Home > Archive > Slony1 PostgreSQL Replication > September 2005 > Long running TX causing out of memory errors...









You are viewing an archived Text-only version of the thread. To view this thread in it's original format and/or if you want to reply to this thread please [click here]

 

Author Long running TX causing out of memory errors...
Philip Warner

2005-09-13, 8:24 pm


It looks like my "out of memory" errors may have been caused by long
running txs. At least I have one at the moment that seems to be; there
is a single xid in sl_log_1 that has 45000 rows. The slon process dies
every time it tries to process it.

Is there a way around this? Is the slon process reading the whole tx
into memory?

Any help would bre appreciated...

FWIW, the counts by XID from sl_log_1 are:

log_origin | log_xid | count
------------+---------+-------
3 | 4795427 | 45228
3 | 4795451 | 6
3 | 4795452 | 6
3 | 4795481 | 6
3 | 4795501 | 6
3 | 4795505 | 6
.....etc for 8000 more rows.

The large single xid has about 1.5GB of data and was caused by doing an
"insert...select..." statement.

Can slon be hacked to avoid buffering so much in memory?
Christopher Browne

2005-09-14, 11:23 am

Philip Warner <pjw- Ig6Zz+cC40D0CCvOHzKK
cA@public.gmane.org> writes:
> It looks like my "out of memory" errors may have been caused by long
> running txs. At least I have one at the moment that seems to be; there
> is a single xid in sl_log_1 that has 45000 rows. The slon process dies
> every time it tries to process it.
>
> Is there a way around this? Is the slon process reading the whole tx
> into memory?
>
> Any help would bre appreciated...
>
> FWIW, the counts by XID from sl_log_1 are:
>
> log_origin | log_xid | count
> ------------+---------+-------
> 3 | 4795427 | 45228
> 3 | 4795451 | 6
> 3 | 4795452 | 6
> 3 | 4795481 | 6
> 3 | 4795501 | 6
> 3 | 4795505 | 6
> ....etc for 8000 more rows.
>
> The large single xid has about 1.5GB of data and was caused by doing an
> "insert...select..." statement.
>
> Can slon be hacked to avoid buffering so much in memory?

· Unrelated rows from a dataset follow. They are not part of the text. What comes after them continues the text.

-- ==== Sys2Proof/Tests/Slice0.lean ====
section
/-! SUPPORT. The model's own tests: words written out bit by bit from the opcode map (spec/30_encoding.md R84), illegal words
clause by clause (R85), one step of each operation with the results of spec/95_test_vectors.md, and for every statement with
hypotheses a concrete state and operands that meet them all (`witness_...`). -/

namespace Sys2Proof.Tests

open Sys2Proof.Machine

/-! ## Decoding: `major minor imm`, four, four and eight bits, from the row of R84 -/

theorem test_decode_nop : decode 0b0000000000000000#16 = .ok .nop := by decide
theorem test_decode_srst : decode 0b0000000100000000#16 = .ok .srst := by decide
theorem test_decode_tick : decode 0b0000001000000000#16 = .ok .tick := by decide
theorem test_decode_getage : decode 0b0000001100000000#16 = .ok .getage := by decide
theorem test_decode_getch : decode 0b0000010000010000#16 = .ok (.getch 16#8) := by decide
theorem test_decode_oplo : decode 0b0000010111101000#16 = .ok (.oplo 0xE8#8) := by decide
theorem test_decode_ophi : decode 0b0000011000000011#16 = .ok (.ophi 0x03#8) := by decide
theorem test_decode_wrcr : decode 0b0001001100000101#16 = .ok (.wrcr 3#4 5#8) := by decide
theorem test_decode_wrcr_reserved : decode 0b0001111111111111#16 = .ok (.wrcr 15#4 0xFF#8) := by decide
theorem test_decode_rdcr : decode 0b0010010100000000#16 = .ok (.rdcr 5#4) := by decide
theorem test_decode_xorInit : decode 0b0011000000000000#16 = .ok .xorInit := by decide
theorem test_decode_xorUpd : decode 0b0011000101100101#16 = .ok (.xorUpd 0x65#8) := by decide
theorem test_decode_xorRd : decode 0b0011001000000000#16 = .ok .xorRd := by decide
theorem test_decode_xorChk : decode 0b0011001101100100#16 = .ok (.xorChk 0x64#8) := by decide
theorem test_decode_mspPush : decode 0b0100000000100100#16 = .ok (.mspPush 0x24#8) := by decide
theorem test_decode_mspAbort : decode 0b0100000100000000#16 = .ok .mspAbort := by decide
theorem test_decode_encOpen : decode 0b0100001011001000#16 = .ok (.encOpen 0xC8#8) := by decide
theorem test_decode_encByte : decode 0b0100001111011100#16 = .ok (.encByte 0xDC#8) := by decide
theorem test_decode_encClose : decode 0b0100010000000000#16 = .ok .encClose := by decide
theorem test_decode_crcInit : decode 0b0101000000000000#16 = .ok .crcInit := by decide
theorem test_decode_crcUpd : decode 0b0101000100110001#16 = .ok (.crcUpd 0x31#8) := by decide
theorem test_decode_crcRd : decode 0b0101001000000000#16 = .ok .crcRd := by decide
theorem test_decode_crsfPush : decode 0b0110000011001000#16 = .ok (.crsfPush 0xC8#8) := by decide
theorem test_decode_decOpen : decode 0b0111000000000000#16 = .ok .decOpen := by decide
theorem test_decode_decByte : decode 0b0111000111100000#16 = .ok (.decByte 0xE0#8) := by decide
theorem test_decode_decClose : decode 0b0111001000000000#16 = .ok .decClose := by decide
theorem test_decode_mfUpd : decode 0b1000111100000000#16 = .ok (.mfUpd 15#4) := by decide

/-! ## Illegal words: V77, and 0x2001 of V71, at least one for every clause of R85 -/

theorem test_illegal_major0_minor : legalWord 0x0700#16 = false := by decide
theorem test_illegal_major0_imm : legalWord 0x0001#16 = false ∧ legalWord 0x0101#16 = false := by decide
theorem test_illegal_major2_imm : legalWord 0x2001#16 = false := by decide
theorem test_illegal_major3_minor : legalWord 0x3400#16 = false := by decide
theorem test_illegal_major3_imm : legalWord 0x3001#16 = false := by decide
theorem test_illegal_major4_minor : legalWord 0x4500#16 = false := by decide
theorem test_illegal_major4_imm : legalWord 0x4101#16 = false := by decide
theorem test_illegal_major5_minor : legalWord 0x5300#16 = false := by decide
theorem test_illegal_major5_imm : legalWord 0x5001#16 = false := by decide
theorem test_illegal_major6_minor : legalWord 0x6100#16 = false := by decide
theorem test_illegal_major7_minor : legalWord 0x7300#16 = false := by decide
theorem test_illegal_major7_imm : legalWord 0x7201#16 = false := by decide
theorem test_illegal_major8_imm : legalWord 0x8001#16 = false := by decide
theorem test_illegal_major9_up : legalWord 0x9000#16 = false ∧ legalWord 0xF123#16 = false := by decide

I don't see any easy "slon hack" here; I'm not so sure that the
problem is actually within slon; it may be that the big transaction is
causing the backend to fall over, in which case trying to "fix" slon
would be a futile exercise...

The approach that comes to mind is more of a "data hack"; to chop out
that XID and apply it via "hacked" means.

Something like...

select log_actionseq,
case
when log_cmdtype = 'I' then 'insert into ' || c.relname || ' '
when log_cmdtype = 'U' then 'update only ' || c.relname || ' set '
when log_cmdtype = 'D' then 'delete from only ' || c.relname || ' where '
end || log_cmddata as query
into keep_4795427_queries

from _someschema.sl_log_1, _someschema.sl_table t, pg_class c
where
log_xid = '4795427' and
t.tab_id = log_tableid and
c.oid = t.tab_reloid;

Then you can dump the table keep_4795427_queries
, which will consist
of the series of action IDs and the insert/delete/update queries.

It's a loose sort of "log shipping log."

Copy that to stdout, sort it (to get it in actionid order), and you
have something you can apply in as many pieces as you wish.

Delete from sl_log_1 where log_xid = '4795427' and you're done :-).

I daresay this update is Not Entirely Safe; there is *some* risk that
other updates in the same SYNC could interfere due to the fact that
they are being applied in a somewhat different order. In effect,
those updates are taking place AFTER the big 1.5GB set of updates.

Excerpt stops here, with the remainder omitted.